Elija la herramienta Seleccionar para agregar puntos de referencia. Utilice la forma de los núcleos como referencia para seleccionar los mismos bordes en ambas imágenes y para añadir varios puntos. Aplique la alineación con un modelo afín haciendo clic con el botón derecho y seleccione Aplicar transformación, Modelo afín.

Por último, cambie la transparencia de la capa para evaluar la calidad de la alineación. Este panel muestra una imagen de campo amplio de baja ampliación de una sección de retina de pez cebra de cinco días después de la fertilización. La misma área se muestra aquí mediante microscopía electrónica de barrido.

Estas imágenes de mayor aumento muestran Tom20 teñido en rojo con grupos en las mitocondrias. Aquí se muestra la expresión de Tom20 detectada por microscopía GSDIM. En esta imagen, la misma sección combina la superresolución correlativa y la microscopía electrónica de barrido.

La tinción de Tom20 aparece dentro del grupo mitocondrial en las membranas externas de las mitocondrias. La señal de fluorescencia DAPI en los núcleos se corresponde con la topografía de la imagen SEM. Esta imagen SEM proporciona contexto a la tinción Tom20 en la imagen GSDIM.

Las crestas mitocondriales son claramente visibles y la tinción de Tom20 se localiza en las membranas externas de las mitocondrias. Las membranas del segmento externo de los fotorreceptores están claramente resueltas. Al intentar este procedimiento, es importante recordar optimizar lo mejor posible los parámetros de etiquetado e imagen.

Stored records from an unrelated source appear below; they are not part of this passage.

-- ==== Sys2Proof/Syntax.lean ====
section
/-!
DEFINITION. The instruction syntax: one constructor for each of the 350 rows of spec/opcode_table.json.
The first 237 kinds of row are words of an instruction store (R31, R36, R47, R50, R53); a field keeps the
table's letter and its width. `mq` is a command word standing in M's own text (R161). The other rows are
the whole steps of the device's remaining agents (spec/95_what_each_step_holds.md); their arguments name
the core, die, port, launch or value the step is about.
-/
namespace Sys2Proof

Solo las muestras etiquetadas de forma óptima son adecuadas para la superresolución. Las muestras nunca deben secarse en ningún momento durante el procedimiento de etiquetado. Este procedimiento podría extenderse a la inmunofluorescencia de doble marcaje y, por lo tanto, permitir la localización de dos proteínas diferentes dentro de una estructura específica.

En el caso de muestras más complejas, se recomienda el uso de marcadores de referencia para obtener una alineación precisa de las imágenes. Después de ver este video, debería tener una buena comprensión de cómo realizar estudios correlativos para localizar proteínas en relación con los diferentes orgánulos de la célula en una muestra de tejido compleja con una precisión de súper resolución.